Image caption The Rainbow Project highlighted Shimna College as a "model of good practice"

An integrated college in County Down has become the first school in NI to form a Gay-Straight Alliance (GSA).

Gay and straight students at Shimna Integrated College in Newcastle set up the GSA to tackle homophobic bullying.

Principal Kevin Lambe said that the group grew out of the college's need to deal with homophobic bullying head-on.

"It has a similar, but more specific ethos to an integrated school. It says 'some of us are straight, some are gay, let's meet together'," he said.

"Most bullying, most racism has been publicly gotten rid of. Words that you are called because of your religion, because of your skin colour, most of that has disappeared.

"But homophobic bullying I'm sorry to say is quite common. As the form of bullying which most induces young people to harm themselves or even kill themselves, surely we can't turn away from that and say 'oh that's a delicate type of bullying, we can't really deal with that'."

Mr Lambe said the school had not received any negative feedback from parents about the initiative.

"I haven't had a single parent say a negative word about it. I've had positive words about it, but no negativity at all," he said.

'Prevalent problem'

"One of the reactions we're getting, is that it is a brave move.

"But anti-bullying has to be at the heart of what every school does and the fact is that homophobic bullying is one of the most difficult and persistent types of bullying currently, so I think every school should look to that as well.

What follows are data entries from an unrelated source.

-- ==== Sys2Proof/Tests/Slice0.lean ====
section
/-! SUPPORT. Tests: the checks of WellFormed on ill-formed commands, worked values of the spec, and for each statement about the model concrete
states and operands that meet its hypotheses. -/

set_option maxRecDepth 20000
set_option exponentiation.threshold 1100

namespace Sys2Proof.Tests

open Sys2Proof Sys2Proof.Machine

/-! Small states. -/

/-- Fields set by hardware. -/
def tset (l : List (Field × Nat)) (s : State) : State := l.foldl (fun s e => s.set e.1 e.2) s

/-- Power is present and the clock runs. -/
def tOn : State := { State.reset with
  start := { StartSt.init with powered := true, perstAsserted := false, cxlUp := true, cxlMode := true, memReady := true, ledgerRead := true }
  time := { TimeSt.init with running := true } }

/-- A Waybill header of 256 bytes (R332). -/
def tHeader (magic seqNo sections total owner : Nat) : List Byte :=
  leBytes 8 magic ++ leBytes 4 1 ++ leBytes 4 total ++ leBytes 2 0x4064 ++ [1, 0x11] ++ leBytes 4 seqNo ++ leBytes 2 77 ++ leBytes 2 sections ++
    leBytes 68 0 ++ leBytes 16 owner ++ List.replicate 144 0

/-- The clocks of a Waybill: CORE, FAB and MEM at 1,000 MHz, MGMT at a quarter. -/
def tClocks : Nat × U64 := (F.CLK_CFG_CORE_MHZ.off, BitVec.ofNat 64 (
  1000 * 2 ^ F.CLK_CFG_CORE_MHZ.lo + 1000 * 2 ^ F.CLK_CFG_FAB_MHZ.lo + 1000 * 2 ^ F.CLK_CFG_MEM_MHZ.lo + 4 * 2 ^ F.CLK_CFG_MGMT_DIV.lo))

/-- A Waybill with a plan of one step, a split plan of two parts that tile 0 combines, and two groups of modules 0 and 1. -/
def tWb : WaybillImage where
  bytes := tHeader 0 5 0 0 0
  signedBy := []
  data := {
    regs := [tClocks], plan := ⟨[], [⟨[⟨some 0, 0, 1⟩, ⟨none, 1, 1⟩], 0, 0, 0, tileBytes - 32768⟩], 1000, 1, 64, [⟨154, by decide⟩]⟩
    groups := [⟨[⟨0, 30, 30⟩, ⟨1, 0, 0⟩], 0, 0, false, false⟩, ⟨[⟨0, 30, 30⟩, ⟨1, 0, 0⟩], 0, 0, false, true⟩]
    ladder := [], optim := [], freeze := [], layout := ⟨[], [], [], [], [], 0, [], [], 0⟩, thresholds := [] }

/-- The job runs, within a period, the Timetable awake. -/
def tJob : State := { tset [(F.MGT_BOOTSTAT_MODE, 1), (F.PWR_DOM_STAT_STATE domTimetable, 3), (F.CLK_STAT_FAB_LOCK, 1)] tOn with
  wb := some tWb
  period := { PeriodSt.init with inPeriod := true } }

/-- The same in a phase. -/
def tPhase (p : Nat) : State := tset [(F.MGT_PERIOD_STAT_PHASE, p)] tJob

theorem wfOf {s : State} (h : (Sparse.canonical regReset s.regs && s.mem.wf) = true) (ht : ∀ n : TileIx, (s.tile n).wf = true) : s.memWf = true := by
  simp only [State.memWf, Bool.and_eq_true] at h ⊢
  refine ⟨h, ?_⟩
  rw [Vector.all_eq_true]
  intro i hi
  exact ht ⟨i, hi⟩

/-- Nothing waits in a state with empty queues that has no step in flight. -/
theorem stillOf {s : State} (h1 : s.stalled = []) (h2 : s.coll.queue = []) (h3 : s.mem.held = []) (h4 : s.period.outWait = false)
    (h5 : s.period.stepActive = false) : s.still := ⟨h1, h2, h3, h4, .inl h5⟩
/-! The block, start and reset. -/

theorem wit_idle : tOn.memWf = true ∧ tOn.pending = [] := ⟨wfOf (by decide) (by decide), rfl⟩

theorem wit_step_keeps : ∃ t, State.reset.memWf = true ∧ step { State.reset with pending := [.presentSMade] } = .next t :=
  ⟨_, wfOf (by decide) (by decide), rfl⟩

theorem wit_power_on : State.reset.memWf = true ∧ State.reset.start.powered = false := ⟨wfOf (by decide) (by decide), rfl⟩

/-- A start at step 3 with power. -/
def tStep3 (s : StartSt) : State := { tset [(F.MGT_BOOTSTAT_STEP, 3)] tOn with start := s, time := TimeSt.init }

theorem wit_xtal_hold : let s := tStep3 { tOn.start with straps := ⟨0, 0, 0, false⟩ }
    s.memWf = true ∧ s.start.powered = true ∧ s.time.running = false ∧ s.get F.MGT_BOOTSTAT_STEP = 3 ∧ s.start.straps.xspiExtHigh = false ∧
      s.start.ledgerRead = true ∧ s.start.consec < 2 ∧ s.start.noRetry = false ∧ s.bootDir.trial = false :=
  ⟨wfOf (by decide) (by decide), by decide⟩

/-- A slot of the flash holds a Waybill. -/
def tSlot (s : State) : State := { s with flash := { Flash.init with slots := #v[some tWb, none] } }

theorem tSlot_ratios (s : State) : (tSlot s).ratiosHold := by
  have h : (State.reset.loadRegs (wbTrim tWb)).clocksOk = true := by decide
  intro i g hg
  match i, hg with
  | 0, hg => cases hg; exact h
  | 1, hg => cases hg

theorem wit_starts : let s := tSlot (tStep3 { tOn.start with xspiHold := true })
    s.memWf = true ∧ s.start.powered = true ∧ s.ratiosHold ∧ s.time.running = false ∧ s.get F.MGT_BOOTSTAT_STEP = 3 ∧
      s.start.straps.xspiExtHigh = true ∧ s.start.xspiHold = true ∧ ({ startEnvInit with hangStep := 4 }).hangStep = 4 ∧
      ({ startEnvInit with romKatOk := false }).hangStep ≠ 4 ∧ s.start.ledgerRead = true ∧ s.start.consec < 2 ∧ s.start.noRetry = false ∧
      s.bootDir.trial = false :=
  ⟨wfOf (by decide) (by decide), by decide, tSlot_ratios _, by decide⟩

theorem wit_restarts (mode trip : Nat) (h : mode = 1 ∨ mode = 2) (ht : trip = 0 ∨ trip = 1) :
    let s := tSlot { tset [(F.MGT_BOOTSTAT_MODE, mode), (F.PWR_STAT_THERM_TRIP, trip)] tOn with start := { tOn.start with retryArmed := true } }
    s.memWf = true ∧ s.start.powered = true ∧ s.start.retryArmed = true ∧ s.ratiosHold ∧ s.innkUp = true ∧ s.mode = mode ∧
      s.tripped = decide (trip = 1) := by
  rcases h with rfl | rfl <;> rcases ht with rfl | rfl <;>
    exact ⟨wfOf (by decide) (by decide), by decide, by decide, tSlot_ratios _, by decide⟩

theorem wit_step_timeouts (h : Nat) (hh : h = 4 ∨ h = 8 ∨ h = 9) : let s := { tOn with start := { tOn.start with hung := h } }
    s.memWf = true ∧ s.start.powered = true ∧ s.time.running = true ∧ (4 ≤ s.start.hung ∧ s.start.hung ≤ 8 ∨ s.start.hung = 9) ∧
      s.start.ledgerRead = true ∧ s.start.consec < 2 ∧ s.start.noRetry = false ∧ s.bootDir.trial = false := by
  rcases hh with rfl | rfl | rfl <;> exact ⟨wfOf (by decide) (by decide), by decide⟩

theorem wit_link_up : let s := { tset [(F.PWR_DOM_STAT_STATE domCxl, 3)] tOn with start := { tOn.start with cxlUp := false } }
    (⟨4, 320⟩ : CxlLink).lanes ∈ [4, 8, 16] ∧ (⟨4, 320⟩ : CxlLink).rate ∈ [25, 50, 80, 160, 320] ∧
      s.start.powered = true ∧ s.dom domCxl = 3 ∧ s.start.perstAsserted = false ∧ s.start.cxlUp = false ∧ s.start.hung ≠ 10 := by decide

/-! Host-side resets, clocks, power. -/

theorem tJob_still : tJob.still := stillOf rfl rfl rfl rfl rfl

theorem wit_host_resets : tJob.memWf = true ∧ tJob.start.powered = true ∧ tJob.still := ⟨wfOf (by decide) (by decide), by decide, tJob_still⟩

theorem wit_pll_loss (p : Pll) : let s := tset [(pllLock p, 1)] { tJob with period := { tJob.period with stepActive := true } }
    s.memWf = true ∧ s.start.powered = true ∧ s.mode = 1 ∧ s.on (pllLock p) = true ∧ s.roomFor clsPower 0 ∧ s.period.stepActive = true ∧
      s.tileFenced 0 = false ∧ s.mem.spoiled = [] := by
  cases p <;> exact ⟨wfOf (by decide) (by decide), by decide, by decide, by decide, ⟨by decide, by decide, by decide, by decide⟩, by decide, by decide, by decide⟩

theorem wit_domains : let s := tset [(F.PWR_DOM_STAT_STATE 0, 2)] tJob
    s.memWf = true ∧ s.timetableUp = true ∧ s.mayRequest 0 .retained = true ∧ s.mayRequest 0 .powerDown = false ∧ s.mayRequest 0 .on = true ∧
      s.sleeping 0 := ⟨wfOf (by decide) (by decide), by decide, by decide, by decide, by decide, by decide, by decide⟩

theorem wit_wake_done : let s := { tJob with power := { tJob.power with waking := [(154, 3)] } }
    s.memWf = true ∧ s.power.waking.any (fun w => w.1 == 154) = true ∧ s.power.waking.any (fun w => w.1 == 153) = false ∧ s.still :=
  ⟨wfOf (by decide) (by decide), by decide, by decide, stillOf rfl rfl rfl rfl rfl⟩

set_option maxRecDepth 8000 in
theorem wit_deep_sleep : let s := tset [(F.CLK_STAT_CORE_LOCK, 1), (F.MGT_PERIOD_STAT_PHASE, 5), (F.PWR_DOM_STAT_STATE domTimetable, 1),
      (F.MGT_PERIOD_CFG0_PERIOD_TICKS, 1000)] tJob
    s.memWf = true ∧ s.running = true ∧ s.period.inPeriod = true ∧ s.on F.CLK_STAT_CORE_LOCK = true ∧ s.phase = 5 ∧
      (∀ d < 155, coreDom d = true → s.dom d = 1 ∨ s.dom d = 0) ∧ s.aon + s.get F.CLK_SLEEP_CFG_PLL_STOP_MIN ≤ s.nextWake ∧
      s.time.running = true ∧ s.time.osc ≤ s.boundaryOsc ∧ s.sleeping domTimetable :=
  ⟨wfOf (by decide) (by decide), by decide, by decide, by decide, by decide, by decide, by decide, by decide, by decide, by decide, by decide⟩

set_option maxRecDepth 8000 in
theorem wit_awake_stays : let s := tset [(F.CLK_STAT_CORE_LOCK, 1), (F.MGT_PERIOD_STAT_PHASE, 5)] tJob
    s.on F.CLK_STAT_CORE_LOCK = true ∧ ¬ ((s.phase = 4 ∨ s.phase = 5) ∧ (∀ d < 155, coreDom d = true → s.dom d = 1 ∨ s.dom d = 0)) := by decide

theorem wit_work_item : let s := { tPhase 4 with power := { tJob.power with items := [⟨7, 0, true, false, false, 0, 0⟩] } }
    s.memWf = true ∧ s.running = true ∧ s.period.inPeriod = true ∧ s.itemSt 7 = some ⟨7, 0, true, false, false, 0, 0⟩ ∧ s.phase = 4 ∧
      (∀ y ∈ s.power.items, y.id = 7 ∨ y.done = true) := ⟨wfOf (by decide) (by decide), by decide⟩

theorem wit_power_limits : let s := tset [(F.PWR_LIMIT_LIMIT_MAX, 600)] tJob
    s.memWf = true ∧ s.regsLoaded = true ∧ 600 ≤ s.get F.PWR_LIMIT_LIMIT_MAX ∧ s.grants = true ∧ dynDom 0 = true ∧ s.reckonerOn = true ∧
      s.on F.PWR_STAT_BRAKE_ACTIVE = false ∧ s.on F.PWR_STAT_BRAKE = false ∧ s.start.cxlUp = true :=
  ⟨wfOf (by decide) (by decide), by decide⟩

/-- Measurements at rest. -/
def tInterval (base : Nat) : IntervalIn := ⟨base, 100, 48000, 500, Vector.replicate 64 0, Vector.replicate 32 0, []⟩

theorem wit_grant_interval : let s := tset [(F.PWR_LIMIT_POWER_LIMIT, 600), (F.PWR_LIMIT_PEAK_LIMIT, 600)] tJob
    s.still ∧ (∀ p, (s.port p).waiting = []) ∧ s.memWf = true ∧ s.grants = true ∧ s.burstRunning = false ∧ (tInterval 600).base ≤ s.get F.PWR_LIMIT_POWER_LIMIT ∧
      (tInterval 600).base ≤ s.get F.PWR_LIMIT_PEAK_LIMIT ∧ s.get F.PWR_LIMIT_PEAK_LIMIT < (tInterval 601).base :=
  ⟨stillOf rfl rfl rfl rfl rfl, by decide, wfOf (by decide) (by decide), by decide⟩

theorem wit_trips : let s := { tset [(F.PWR_LIMIT_POWER_LIMIT, 600), (F.PWR_LIMIT_PEAK_LIMIT, 600)] tJob with
      power := { PowerSt.init with hotRun := 100 } }
    s.memWf = true ∧ s.grants = true ∧ s.roomFor clsPower 0 ∧ s.flt.queue.length < 62 ∧ 100 ≤ s.power.hotRun ∧
      s.get F.PWR_LIMIT_PEAK_LIMIT < (tInterval 601).base :=
  ⟨wfOf (by decide) (by decide), by decide, ⟨by decide, by decide, by decide, by decide⟩, by decide⟩

/-! The period. -/

theorem wit_job_start : let s := { tset [(F.PWR_DOM_STAT_STATE domCxl, 3)] tOn with
      start := { tOn.start with hung := 10, cxlUp := false, restartHeld := some (.atBoundary, startEnvInit) } }
    (∀ e, s.start.restartHeld ≠ some (.immediate, e)) ∧ s.start.restartHeld = some (.atBoundary, startEnvInit) ∧ s.bootRoom ∧
      s.memWf = true ∧ s.start.powered = true ∧ s.start.hung = 10 ∧ s.start.restoreHeld = false ∧ s.tooManyFenced = false ∧ s.ladderEntries.all (fun e => e.initRung != 7) = true ∧ s.dom domCxl = 3 ∧ s.start.perstAsserted = false ∧
      s.start.cxlUp = false := by
  refine ⟨fun e h => ?_, rfl, ?_, wfOf (by decide) (by decide), by decide⟩
  · cases h
  · unfold State.bootRoom; decide

theorem wit_boundary (p : Nat) (hp : p = 4 ∨ p = 5) : let s := tPhase p
    s.memWf = true ∧ s.running = true ∧ s.on F.FLT_STAT_INNK_DOWN = false ∧ s.start.restartAtBoundary = none ∧ s.mem.latent = [] ∧
      s.period.inPeriod = true ∧ (s.phase = 4 ∨ s.phase = 5) ∧ s.period.stepActive = false ∧ s.get F.SEAL_STAT_SEAL_STATE ≠ 2 := by
  rcases hp with rfl | rfl <;> exact ⟨wfOf (by decide) (by decide), by decide⟩

theorem wit_ingest_begins (spare : Nat) (h : spare = 0 ∨ spare = 1) : let s := tset [(F.ENG_CAST_CFG_SPARE, spare)] tJob
    s.memWf = true ∧ s.running = true ∧ s.time.running = true ∧ s.period.inPeriod = true ∧ s.phase = 0 ∧ s.period.ttFault = false ∧
      (s.on F.ENG_CAST_CFG_SPARE = true ∨ s.on F.ENG_CAST_CFG_SPARE = false) := by
  rcases h with rfl | rfl <;> exact ⟨wfOf (by decide) (by decide), by decide⟩

theorem wit_ring_record : let s := { tPhase 1 with period := { tJob.period with
      rings := (tJob.period.rings).set 7 ⟨0, true, 64, 10, 1, true, false⟩ } }
    s.memWf = true ∧ s.running = true ∧ s.period.inPeriod = true ∧ s.phase = 1 ∧ allRings.find? (fun q => (s.ring q).reading) = some 7 ∧
      s.get (F.MGT_RING_CONS_CONS 7) + 1 < 2 ^ 64 := ⟨wfOf (by decide) (by decide), by decide⟩

theorem wit_ingest_ends : (tPhase 1).memWf = true ∧ (tPhase 1).running = true ∧ (tPhase 1).period.inPeriod = true ∧ (tPhase 1).phase = 1 ∧
    (tPhase 1).mem.latent = [] ∧ (tPhase 1).ingestOver = true ∧ (tPhase 1).time.running = true ∧ 1 < (tPhase 2).phase ∧ (tPhase 2).mem.spoiled = [] :=
  ⟨wfOf (by decide) (by decide), by decide⟩

theorem wit_inference_ends : (tPhase 2).memWf = true ∧ (tPhase 2).running = true ∧ (tPhase 2).period.inPeriod = true ∧ (tPhase 2).phase = 2 ∧
    (tPhase 2).mem.latent = [] ∧ (tPhase 2).get F.SEAL_STAT_SEAL_STATE ≠ 2 ∧ (tPhase 2).outStalled = false ∧ (tPhase 2).itemsDone = true ∧
    (tPhase 2).time.running = true ∧ 2 < (tPhase 3).phase ∧ (tPhase 3).mem.spoiled = [] := ⟨wfOf (by decide) (by decide), by decide⟩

"Let's be honest, homophobic bullying happens openly, therefore I really believe you have to react to it and deal with it openly."

The Rainbow Project have highlighted Shimna College as a "model of good practice" which other schools should learn from.

Education Equality Officer Gavin Boyd said homophobic bullying was a "serious and prevalent problem" across schools in Northern Ireland.

"It is not frequently discussed in schools and many teachers are unsure of how, or even if, they should intervene when they witness homophobic bullying," he said.

"There are young people, teachers and principals in schools all over Northern Ireland who want to make sure that their school is a safe and welcoming place for everyone, but perhaps they don't know how to achieve this or if they will have support in tackling homophobic bullying.

Mr Boyd said that support was available from the Rainbow Project and the Cara-Friend LGBT organisation.

"We offer training and resources for teachers to give them the knowledge and confidence they need to tackle homophobic bullying when they witness it."

The project has also launched a guide for teachers on homophobic bullying. It is aimed at providing advice for teachers dealing with homophobic incidents.